Кровать взвизгивала от резких движений. Похоже, Саги был не против. Я цеплялась за него, ощущения были другими, чем на столе или четвереньках, — более медленными, что ли? И жарко волнительно было под тяжестью сильного тела. Я, зарываясь пальцами в волосы Саги, отчаянно прижимала его к себе, двигалась навстречу, закусывая губу, чтобы не орать ему на ухо.

Не орать было тяжело — меня всю переворачивало, выгибало и перетряхивало от каждого толчка. Опираясь на локоть, продолжая размеренно вдавливать меня в протяжно скрипевшую постель, Саги провёл пальцем по моим губам, размыкая, порывисто шепча:

— Кричи.

Ну это пожалуйста! Дикий скрип постели утонул в моих стонах. Дыхание Саги обжигало висок, внутри было горячо и хорошо, пальцы и ноги рефлекторно сжимались.

— Кричи.

Толчки участились, стоны превращались в короткие вскрики, и в груди вибрировало. Дыхания не хватало, я снова цеплялась за плечи Саги, погребённая под ним.

«Кровать развалится…» — мысль сгорела в удовольствии очередного толчка. Но ощущение угрозы падения осталось. Каждый стон дерева напоминал, распалял предчувствием страшного — и сильнее хотелось отдаться ощущениям. Я захлёбывалась криками, и по телу побежали волны горячих спазмов, ослепляя и оглушая.

Замедлившись на несколько мгновений, Саги продолжил двигаться. Каждое прикосновение, давление — всё отдавалось пугающе острым возбуждением, казалось, я сойду с ума от резкости ощущений. Сердце сбивалось, навернулись слёзы. Саги содрогнулся, рыча мне в ухо, — я облегчённо выдохнула. Когда слишком хорошо — это тоже может пугать.

Тёплая пульсация сошла на нет, Саги потянулся в сторону, но я крепче обхватила его за шею:

— Полежи так, пожалуйста.

— С удовольствием, — прошептал он.

Истома растекалась по мышцам. Я дрожащими руками провела по плечам Саги — все во влажных выпуклостях царапин. Внутри похолодело:

— П-прости.

— Ничего страшного, — прошептал Саги, поглаживая меня по макушке. — Всё хорошо.

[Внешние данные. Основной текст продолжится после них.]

-- ==== Sys2Proof/Syntax.lean ====
section
/-! DEFINITION. The operations of the block: one constructor per row of spec/opcode_table.json
(30_encoding R77). An operation's operands are what the row and its rule name. -/

namespace Sys2Proof

/-- The four command codes the block puts in a frame it sends (R71, R72, R165). -/
inductive RespCode where
  | readResp
  | writeResp
  | pong
  | error
  deriving DecidableEq, Repr

/-- The three codes an error frame may carry (R127: "The codes used are exactly"). -/
inductive ErrCode where
  | crc
  | invalidSize
  | unknownCmd
  deriving DecidableEq, Repr

/-- A variable descriptor: its four fields, all unsigned (R65). -/
structure Desc where
  addr      : Addr
  size      : Half
  bitOffset : Byte
  bitSize   : Byte
  deriving DecidableEq, Repr

/-- One operation of the block. The first five are the entry points the environment calls (R185); the others
run inside an RX event that completes a frame. -/
inductive Instr where
  /-- INIT: initialize(emitter) (R230). -/
  | init (emitter : Emitter)
  /-- RX: notify-byte-received(b) (R100). -/
  | rx (b : Byte)
  /-- TXSLOT: notify-transmit-slot-available() (R166). -/
  | txslot
  /-- BUSY?: query-transmitter-busy() (R188). -/
  | busy
  /-- VERSION?: get-version() (R186). -/
  | version
  /-- DISPATCH: the completed frame stands in `rx.buf` (R120). -/
  | dispatch
  /-- READ: a request frame's sequence byte and payload `P` (R137). -/
  | read (seq : Byte) (payload : List Byte)
  /-- READ.FULL: a descriptor with bit_offset 0xFF (R139); `n` is the response payload length so far. -/
  | readFull (seq : Byte) (n : Nat) (addr : Addr) (size : Half) (bitSize : Byte)
  /-- READ.BIT: a descriptor with another bit_offset (R140); `n` is the response payload length so far. -/
  | readBit (seq : Byte) (n : Nat) (addr : Addr) (size : Half) (bitOffset bitSize : Byte)
  /-- WRITE: a request frame's sequence byte and payload `P` (R145). -/
  | write (seq : Byte) (payload : List Byte)
  /-- WRITE.FULL: a descriptor with bit_offset 0xFF (R147); `rest` is the payload after it, `P[pos .. L)`. -/
  | writeFull (seq : Byte) (addr : Addr) (size : Half) (bitSize : Byte) (rest : List Byte)
  /-- WRITE.BIT: a descriptor with another bit_offset (R148); `rest` is the payload after it, `P[pos .. L)`. -/
  | writeBit (seq : Byte) (addr : Addr) (size : Half) (bitOffset bitSize : Byte) (rest : List Byte)
  /-- PING (R125): the payload is ignored. -/
  | ping (seq : Byte) (payload : List Byte)
  /-- UNKNOWN (R126): any other command byte. -/
  | unknown (cmd seq : Byte) (payload : List Byte)
  /-- CRC16 of a byte string (R90). -/
  | crc16 (s : List Byte)
  /-- ENCODE: Encode(cmd, seq, n) over the payload staged at `tx.buf[5 .. 5+n)` (R165). -/
  | encode (cmd : RespCode) (seq : Byte) (n : Nat)
  /-- READ_RESP: the read response `[count] ++ values` (R142). -/
  | readResp (seq count : Byte) (values : List Byte)
  /-- WRITE_RESP: the write response `[ERR_OK]` (R150). -/
  | writeResp (seq : Byte)
  /-- PONG: the empty pong (R125). -/
  | pong (seq : Byte)
  /-- ERROR: the error frame `[code]` (R127). -/
  | error (code : ErrCode) (seq : Byte)
  deriving DecidableEq, Repr

end Sys2Proof
end

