-- ==== Sys2Proof/Machine/Dispatcher.lean ====
section
/-! DEFINITION. The command dispatcher, PING and unknown commands (42_dispatcher). -/

namespace Sys2Proof.Machine

open Sys2Proof

/-- `Route(cmd)` (R122 to R126): the command byte alone selects the handler. -/
def route (cmd seq : Byte) (payload : List Byte) (s : State) : Res Unit :=
  match decodeCommand s.cfg cmd with
  | .read => readHandler seq payload s
  | .write => writeHandler seq payload s
  | .ping => pongResponse seq s
  | .unknown => errorResponse .unknownCmd seq s

/-- `Dispatch()` (R120, R121) on the completed frame in `rx.buf`: the hazard check, the CRC check, then the route. -/
def dispatch (s : State) : Res Unit :=
  requireIdle s fun s =>
    (completedFrame s).andThen fun f s =>
      if crc16 f.covered = f.received then route f.cmd f.seq f.payload s else errorResponse .crc f.seq s

/-- DISPATCH (R120). -/
def execDispatch (s : State) : Host.Outcome State Fault Refusal :=
  whenRunning s fun s => (dispatch s).outcome

/-- PING (R125): the payload is ignored (D24). -/
def execPing (seq : Byte) (_payload : List Byte) (s : State) : Host.Outcome State Fault Refusal :=
  whenRunning s fun s => (requireIdle s (pongResponse seq)).outcome

/-- UNKNOWN (R126). -/
def execUnknown (_cmd seq : Byte) (_payload : List Byte) (s : State) : Host.Outcome State Fault Refusal :=
  whenRunning s fun s => (requireIdle s (errorResponse .unknownCmd seq)).outcome

end Sys2Proof.Machine
end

Под ним действительно казалось, что всё хорошо. Всё-всё. Я прижалась губами к ключице. Разгорячённая кожа пахла приятно, глухой перестук наших сердец сливался.

«Он же гомункул, всего лишь гомункул», — тревога, почти ужас, тянула меня прочь, спрятаться, не чувствовать этого тепла…

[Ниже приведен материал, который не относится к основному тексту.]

/-- The end test of R106 is made on u16 values; below `rx.len` the index does not wrap, so it is the test on numbers. -/
theorem half_succ_eq_iff {i n : Half} (h : i.toNat < n.toNat) : i + 1 = n ↔ i.toNat + 1 = n.toNat := by
  bv_omega

/-- In Idle the marker goes to cell 0 of a cleared buffer and starts a frame (R101, R35 (a)). -/
theorem rxIdle_marker (s : State) :
    rxIdle s.cfg.startMarker s = .done () (s.withRx
      ⟨.lenLow, (blankBuf s.cfg.rxCap).set 0 (some s.cfg.startMarker), s.rx.len, s.rx.idx⟩) := by
  have hlt : 0 < (blankBuf s.cfg.rxCap).length := by simp [Params.rxCap]
  rw [rxIdle, if_pos rfl, rxPut_of_lt _ hlt]
  rfl

theorem rxIdle_other {b : Byte} {s : State} (h : b ≠ s.cfg.startMarker) : rxIdle b s = .done () s := if_neg h

/-- Settles O9: a byte other than the marker changes nothing, and the marker is cell 0 of the new frame. -/
theorem rxIdleWaitsForMarker : Obligations.RxIdleWaitsForMarker := by
  intro b s hr hst
  have hx : exec (.rx b) s = (rxIdle b s).outcome := by rw [exec_rx_of_running hr, receive, hst]
  constructor
  · intro hb
    rw [hx, rxIdle_other hb, outcome_done]
  · rintro rfl
    rw [rxIdle_marker, outcome_done] at hx
    exact ⟨_, hx, rfl, cell?_set_same _ (by simp [Params.rxCap]), rfl, rfl⟩

/-- Settles O11: cell 3 is the next one of the frame, and the byte's value is not looked at. -/
theorem rxCapturesCommand : Obligations.RxCapturesCommand := by
  intro b s hr hi hst
  have hput := rxPut_at_extent hr hi (i := 3) (by rw [rxExtent, hst]) b
  rw [exec_rx_of_running hr, receive, hst, rxCommand, hput]
  rfl

/-- Settles O13: the index is below the length (R24), so it does not wrap and the last byte is the one that makes them equal. -/
theorem rxPayloadCountsBytes : Obligations.RxPayloadCountsBytes := by
  intro b s hr hi hst
  have hput := rxPut_at_extent hr hi (i := 5 + s.rx.idx.toNat) (by rw [rxExtent, hst]) b
  have hidx : s.rx.idx.toNat < s.rx.len.toNat := (hi.rx hr.inited).idx hst
  simp only [← half_succ_eq_iff hidx]
  rw [exec_rx_of_running hr, receive, hst, rxPayload, hput]
  rfl

end Sys2Proof.Machine

/-! PROOFS. The dispatcher: UNKNOWN (R126), the answer to a CRC mismatch (R121) and the route (R122). -/

namespace Sys2Proof.Machine

open Sys2Proof

/-! ### The operations on a running block whose transmitter is Idle -/

section Idle

variable {s : State} (hr : Running s) (ht : s.tx.state = .idle)
include hr ht

/-- On a running block with the transmitter Idle an operation's guards hold, and it is its rule. -/
theorem whenRunning_requireIdle_of {α : Type} (k : State → Res α) :
    (whenRunning s fun s => (requireIdle s k).outcome) = (k s).outcome := by
  rw [whenRunning_of hr, requireIdle_idle ht]

theorem exec_error_of_idle (code : ErrCode) (seq : Byte) :
    exec (.error code seq) s = (errorResponse code seq s).outcome :=
  whenRunning_requireIdle_of hr ht (errorResponse code seq)

theorem exec_unknown_of_idle (cmd seq : Byte) (payload : List Byte) :
    exec (.unknown cmd seq payload) s = (errorResponse .unknownCmd seq s).outcome :=
  whenRunning_requireIdle_of hr ht (errorResponse .unknownCmd seq)

/-- The request that a command byte selects is what the route runs (R74, R122). -/
theorem exec_requestInstr_of_idle (cmd seq : Byte) (payload : List Byte) :
    exec (requestInstr s.cfg cmd seq payload) s = (route cmd seq payload s).outcome := by
  unfold requestInstr route
  cases decodeCommand s.cfg cmd with
  | read => exact whenRunning_requireIdle_of hr ht (readHandler seq payload)
  | write => exact whenRunning_requireIdle_of hr ht (writeHandler seq payload)
  | ping => exact whenRunning_requireIdle_of hr ht (pongResponse seq)
  | unknown => exact exec_unknown_of_idle hr ht cmd seq payload

/-- With the completed frame read, DISPATCH is its CRC check (R120, R121). -/
theorem exec_dispatch_of_frame {f : RxFrame} (hf : frameIn s.rx.buf s.rx.len.toNat = some f) :
    exec .dispatch s = (if crc16 f.covered = f.received then route f.cmd f.seq f.payload s
      else errorResponse .crc f.seq s).outcome := by
  have hc : completedFrame s = .done f s := by rw [completedFrame, hf]
  have hd : exec .dispatch s = (dispatch s).outcome := whenRunning_of hr fun s => (dispatch s).outcome
  rw [hd, dispatch, requireIdle_idle ht, hc, andThen_done]

/-- A matching CRC: DISPATCH is the request the frame encodes. -/
theorem exec_dispatch_of_crc_eq {f : RxFrame} (hf : frameIn s.rx.buf s.rx.len.toNat = some f)
    (hcrc : crc16 f.covered = f.received) :
    exec .dispatch s = exec (requestInstr s.cfg f.cmd f.seq f.payload) s := by
  rw [exec_dispatch_of_frame hr ht hf, if_pos hcrc, exec_requestInstr_of_idle hr ht]

/-- A CRC mismatch: DISPATCH is ERROR with ERR_CRC, whatever the command byte. -/
theorem exec_dispatch_of_crc_ne {f : RxFrame} (hf : frameIn s.rx.buf s.rx.len.toNat = some f)
    (hcrc : crc16 f.covered ≠ f.received) : exec .dispatch s = exec (.error .crc f.seq) s := by
  rw [exec_dispatch_of_frame hr ht hf, if_neg hcrc, exec_error_of_idle hr ht]

end Idle

/-! ### The error response -/

/-- An Emit is no memory event. -/
@[simp] theorem emit_accesses (b : Byte) (s : State) : (emit b s).accesses = s.accesses := by
  simp [State.accesses, Obs.isAccess]

@[simp] theorem withTx_accesses (t : TxCtx) (s : State) : (s.withTx t).accesses = s.accesses := rfl

/-- ERROR answers; it changes only the Transmit Context and the output, and makes no memory access (R127). -/
theorem exec_error_next {s : State} (hr : Running s) (hi : s.Inv) (ht : s.tx.state = .idle) (code : ErrCode) (seq : Byte) :
    ∃ t, exec (.error code seq) s = .next t ∧ t = { s with tx := t.tx, trace := t.trace } ∧ t.accesses = s.accesses := by
  obtain ⟨buf, -, he⟩ := errorResponse_of code seq (hi.tx hr.inited).cap (ok_bounds hr.cfgOk).1
  refine ⟨_, by rw [exec_error_of_idle hr ht, he, outcome_done], rfl, ?_⟩
  rw [withTx_accesses, emit_accesses]

/-! ### The obligations -/

/-- Settles O24: UNKNOWN and ERROR run the same error path. -/
theorem unknownCommandAnswersError : Obligations.UnknownCommandAnswersError := by
  intro cmd seq payload s hr hi ht
  obtain ⟨t, hnext, hframe⟩ := exec_error_next hr hi ht .unknownCmd seq
  have heq : exec (.unknown cmd seq payload) s = exec (.error .unknownCmd seq) s := by
    rw [exec_unknown_of_idle hr ht, exec_error_of_idle hr ht]
  exact ⟨t, heq.trans hnext, hnext, hframe⟩

/-- Settles O26: the mismatch branch of DISPATCH is ERROR, and no handler is entered. -/
theorem crcMismatchAnswersError : Obligations.CrcMismatchAnswersError := by
  intro s f hr hi ht hf hcrc
  obtain ⟨t, hnext, hframe⟩ := exec_error_next hr hi ht .crc f.seq
  exact ⟨t, (exec_dispatch_of_crc_ne hr ht hf hcrc).trans hnext, hnext, hframe⟩

/-- Settles O27: `requestInstr` tests the command byte in the order of R74. -/
theorem goodFrameIsRouted : Obligations.GoodFrameIsRouted := by
  intro s f hr ht hf hcrc
  rw [exec_dispatch_of_crc_eq hr ht hf hcrc, requestInstr, decodeCommand]
  split_ifs <;> rfl

end Sys2Proof.Machine

/-! PROOFS. The Response Encoder (R165), and the transmitter in Idle (R168). -/

namespace Sys2Proof.Machine

open Sys2Proof

/-! ### Encode -/

/-- A loaded buffer holds the bytes loaded, from cell 0 on. -/
theorem span?_of_load? {cap : Nat} {bytes : List Byte} {buf : Buf} (h : Buf.load? cap bytes = some buf) :
    Buf.span? buf 0 bytes.length = some bytes := by
  obtain ⟨-, hcell, -⟩ := load?_some h
  exact span?_of_cells fun i hi => by rw [Nat.zero_add, hcell i hi]

/-- Encode over a staged payload within the capacity answers with its frame (R165). -/
theorem encodeFrame_answers {s : State} {cmd : RespCode} {seq : Byte} {n : Nat} {payload : List Byte}
    (hp : Buf.span? s.tx.buf 5 n = some payload) (hn : n ≤ s.cfg.maxPayload) :
    ∃ t, encodeFrame cmd seq n s = .done () t ∧ Answers s t cmd seq payload := by
  obtain rfl : payload.length = n := (span?_some hp).1
  obtain ⟨buf, hload, henc⟩ := encodeFrame_of (cmd := cmd) (seq := seq) hp (Nat.add_le_add_left hn 7)
  have hspan := span?_of_load? hload
  rw [frameBytes_length] at hspan
  exact ⟨_, henc, buf, rfl, hspan⟩

theorem exec_encode_of_idle {s : State} (hr : Running s) (ht : s.tx.state = .idle) (cmd : RespCode) (seq : Byte) (n : Nat) :
    exec (.encode cmd seq n) s = (encodeFrame cmd seq n s).outcome :=
  whenRunning_requireIdle_of hr ht (encodeFrame cmd seq n)

/-- Settles O17: the frame that Encode answers with is the one of R60, written out. -/
theorem encodeStagesWholeFrame : Obligations.EncodeStagesWholeFrame := by
  intro c seq n payload s hr ht hn hp
  obtain rfl : payload.length = n := (span?_some hp).1
  obtain ⟨t, henc, buf, rfl, hspan⟩ := encodeFrame_answers (cmd := c) (seq := seq) hp hn
  exact ⟨buf, by rw [exec_encode_of_idle hr ht, henc, outcome_done], hspan⟩

/-! ### The transmitter in Idle -/

/-- Forcing Idle writes the state that already stands there (R168). -/
theorem txSlot_idle {s : State} (ht : s.tx.state = .idle) : txSlot s = .done () s := by
  have hsend : ¬(s.tx.state = .sending ∧ s.tx.idx < s.tx.len) := by simp [ht]
  rw [txSlot, if_neg hsend, ← ht, withTx_self]

theorem exec_txslot_of_running {s : State} (hr : Running s) : exec .txslot s = (txSlot s).outcome :=
  whenRunning_of hr fun s => (txSlot s).outcome

/-- An operation that leaves the state as it is does so any number of times. -/
theorem execAll_replicate_of_exec_self {i : Instr} {s : State} (h : exec i s = .next s) (n : Nat) :
    execAll (List.replicate n i) s = .next s := by
  induction n with
  | zero => rfl
  | succ n ih => rw [List.replicate_succ, execAll, h]; exact ih

/-- Settles O19, by induction on the number of events. -/
theorem txslotIdleDoesNothing : Obligations.TxslotIdleDoesNothing := by
  intro s n hr ht
  have hself : exec .txslot s = .next s := by rw [exec_txslot_of_running hr, txSlot_idle ht, outcome_done]
  exact ⟨hself, execAll_replicate_of_exec_self hself n⟩

end Sys2Proof.Machine

/-! PROOFS. The guards of every operation (R203, R204, R234), and the entry points that run no rule of the receiver or of the
transmitter (R186, R188, R230). -/

namespace Sys2Proof.Machine

open Sys2Proof

/-! ### Guards -/

/-- Every operation has the guards of `whenReady`. -/
theorem exec_eq_whenReady (i : Instr) : ∃ k, ∀ s, exec i s = whenReady s k := by
  cases i <;> exact ⟨_, fun _ => rfl⟩

/-- Every entry point but INIT has the guards of `whenRunning` too. -/
theorem exec_eq_whenRunning {i : Instr} (hentry : i.isEntry = true) (hinit : ∀ e, i ≠ .init e) :
    ∃ k, ∀ s, exec i s = whenRunning s k := by
  cases i with
  | init e => exact absurd rfl (hinit e)
  | rx b => exact ⟨_, fun _ => rfl⟩
  | txslot => exact ⟨_, fun _ => rfl⟩
  | busy => exact ⟨_, fun _ => rfl⟩
  | version => exact ⟨_, fun _ => rfl⟩
  | _ => cases hentry

theorem whenReady_faulted {s : State} {kind : FaultKind} (h : s.fault = some kind)
    (k : State → Host.Outcome State Fault Refusal) : whenReady s k = .fault (.stuck kind) := by
  simp [whenReady, h]

theorem whenReady_badConfiguration {s : State} (hf : s.fault = none) (hc : s.cfg.ok = false)
    (k : State → Host.Outcome State Fault Refusal) : whenReady s k = .refused .badConfiguration := by
  simp [whenReady, hf, hc]

theorem whenRunning_notInitialised {s : State} (hf : s.fault = none) (hc : s.cfg.ok = true) (hi : s.init = false)
    (k : State → Host.Outcome State Fault Refusal) : whenRunning s k = .refused .notInitialised := by
  simp [whenRunning, whenReady_of hf hc, hi]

— Всё образуется, — пальцы Саги путались в моих волосах, губы мягко касались лба, виска.

Глухой частый стук наполнил дом:

— Ту-ду-ду-ду-дук. Ту-ду-ду-ду-дук. Ту-ду-ду-ду-дук!

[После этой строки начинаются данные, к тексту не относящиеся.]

-- ==== Sys2Proof/Tests/Slice0.lean ====
section
/-! SUPPORT. The model's own tests, with expected results from spec/95_test_vectors.md and the rules' examples, and one
witness for the hypotheses of each statement. -/

namespace Sys2Proof.Tests

open Sys2Proof Sys2Proof.Machine

/-! WellFormed: the one check, TAIL's count. -/

theorem test_wellFormed_refuses_tail_16 : (Instr.tail 16 0).wellFormed = false := by decide

theorem test_wellFormed_takes_tail_15 : (Instr.tail 15 0).wellFormed = true := by decide

/-! Decoding: words written out from R43 and R45. -/

theorem test_decode_nop : decode 0b0000_0000 0 = .command .nop := by decide

theorem test_decode_init : decode 0b0001_0000 0 = .command .init := by decide

theorem test_decode_block : decode 0b0010_0000 7 = .command (.block 7) := by decide

theorem test_decode_tail_11 : decode 0b0011_1011 7 = .command (.tail 11 7) := by decide

theorem test_decode_final : decode 0b0100_0000 0 = .command .final := by decide

theorem test_decode_reserved_field : decode 0b0010_1111 0 = .illegal .field := by decide

theorem test_decode_reserved_opcode : decode 0b1111_0011 0 = .illegal .opcode := by decide

theorem test_table_word_tail_3 : decodeTableWord 8 0x33 = some (.tail 3 0) := by decide

theorem test_opcode_rows_do_not_overlap :
    opcodeTable.Pairwise fun a b => (a.pattern ^^^ b.pattern) &&& (a.mask &&& b.mask) ≠ 0 := by decide

/-! The datapath (95 sections 2.1 to 2.5). -/

theorem test_rotl64_33 : rotl64 0x8000000000000001 33 = 0x0000000300000000 := by decide

theorem test_shr64_is_logical : shr64 0x8000000000000000 33 = 0x0000000040000000 := by decide

theorem test_mixK1_ff : mixK1 0xFF = 0xB3681610D0159540 := by decide

theorem test_mixK2_ff : mixK2 0xFF = 0xF6FC3E035E414568 := by decide

theorem test_bround_wraps :
    bround 0xFFFFFFFFFFFFFFFF 0xFFFFFFFFFFFFFFFF 0 0 = (0x0000000052DCE71F, 0x00000001D699DE4B) := by decide

theorem test_fmix64_top_bit : fmix64 0x8000000000000000 = 0x8F780810AF31A493 := by decide

theorem test_fin_all_ones :
    fin 0 0 0xFFFFFFFFFFFFFFFF = (0xE4C18F38C65BD6ED, 0x8EFD8AE920620DAF) := by decide

/-- The data word of 95 section 2.3: 00 01 .. 0f on lanes 0 to 15. -/
def ascBlock : Data := 0x0F0E0D0C0B0A09080706050403020100

/-- The data word of 95 section 2.4: 01 02 .. 0f, and garbage on lane 15. -/
def ascTail : Data := 0xAA0F0E0D0C0B0A090807060504030201

theorem test_block_decoder : blockWords ascBlock = (0x0706050403020100, 0x0F0E0D0C0B0A0908) := by decide

theorem test_tmix_8_has_no_k2_stage : tmix 0 0 (dinByte ascTail) 8 = (0x84912EA0966DB987, 0) := by decide

theorem test_tmix_15 : tmix 0 0 (dinByte ascTail) 15 = (0x84912EA0966DB987, 0x3E9927EB603CDCD6) := by decide

theorem test_refHash64_asc17 :
    refHash64 ((List.range 17).map (BitVec.ofNat 8)) = 0x5C76F40F9FE7C20E := by decide

/-! The commands, one step each, on a small state. -/

/-- The reset state with the host presenting one command. -/
def atPort (cmd : Byte) (din : Data) : State := { State.reset with host := [presented cmd din] }

/-- What a step leaves, or the state itself where it stops (it never does). -/
def after (s : State) : State :=
  match step s with
  | .next t => t
  | .fault _ => s
  | .refused _ => s

/-- The state of 95 P2 after its BLOCK, with the host presenting one command. -/
def afterBlock (cmd : Byte) (din : Data) : State :=
  { atPort cmd din with h1 := 0xDCAC505EA5C458DF, h2 := 0x72927C4BE244042D, len := 16 }

/-- The example state of R69 and 95 P5: finalized, then E_SEQ. -/
def erred (cmd : Byte) : State :=
  { atPort cmd 0 with h1 := 0xC66D9022B62F500F, h2 := 0x1C050A6E34C31151, len := 32, phase := .done,
                      res := 0xC66D9022B62F500F, valid := true, err := true, ecause := .seq }

theorem test_nop_after_reset : (after (atPort 0x00 0)).status = 0x00 := by decide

Саги приподнялся на руках, и волосы соскользнули с плеч, скрывая лицо тенью, прорезанной отблесками татуировок. Кончики прядей щекотно касались моих скул.

— Ту-ду-ду-ду-дук. Ту-ду-ду-ду-дук. Ту-ду-ду-ду-дук. Ту-ду-ду-ду-дук.

Освобождённой от приятной тяжести груди стало холодно, в сердце разверзлась пустота.

Метнувшись в сторону, Саги набросил на меня одеяло:

— Быстро приведи себя в порядок. В купальне в печи стоит ведро, вода ещё тёплая, — он схватил со стула чёрный балахон и, на миг показав густо иссечённую царапинами спину, вышел в коридор.

Там, на улице, продолжали стучать всё отчаяннее. «Ту-ду-ду-ду-дук», — переполнило дом.

Я села. В груди нестерпимо тянуло, пальцы немели.

— Ту-ду-ду-ду-дук. Ту-ду-ду-ду-дук!

Минуты тянулись — слишком длинные, мучительные и в то же время быстрые.

— Ту-ду-ду… — оборвалось в тишину.

Стало тихо-тихо, до ломоты в висках.

Тягостная, пронзительная тишина. Её разбили торопливые шаги — всё ближе, ближе, совсем рядом. В темноте проёма выбелилось лицо Саги, он стиснул косяки, почти повис на них. Но голос звучал ровно:

— Зомби подошли к городу. В них опознали жителей одной из южных ферм.

Сердце пропустило удар. Пересохло во рту. Я тяжело сглотнула и… бросилась под кровать.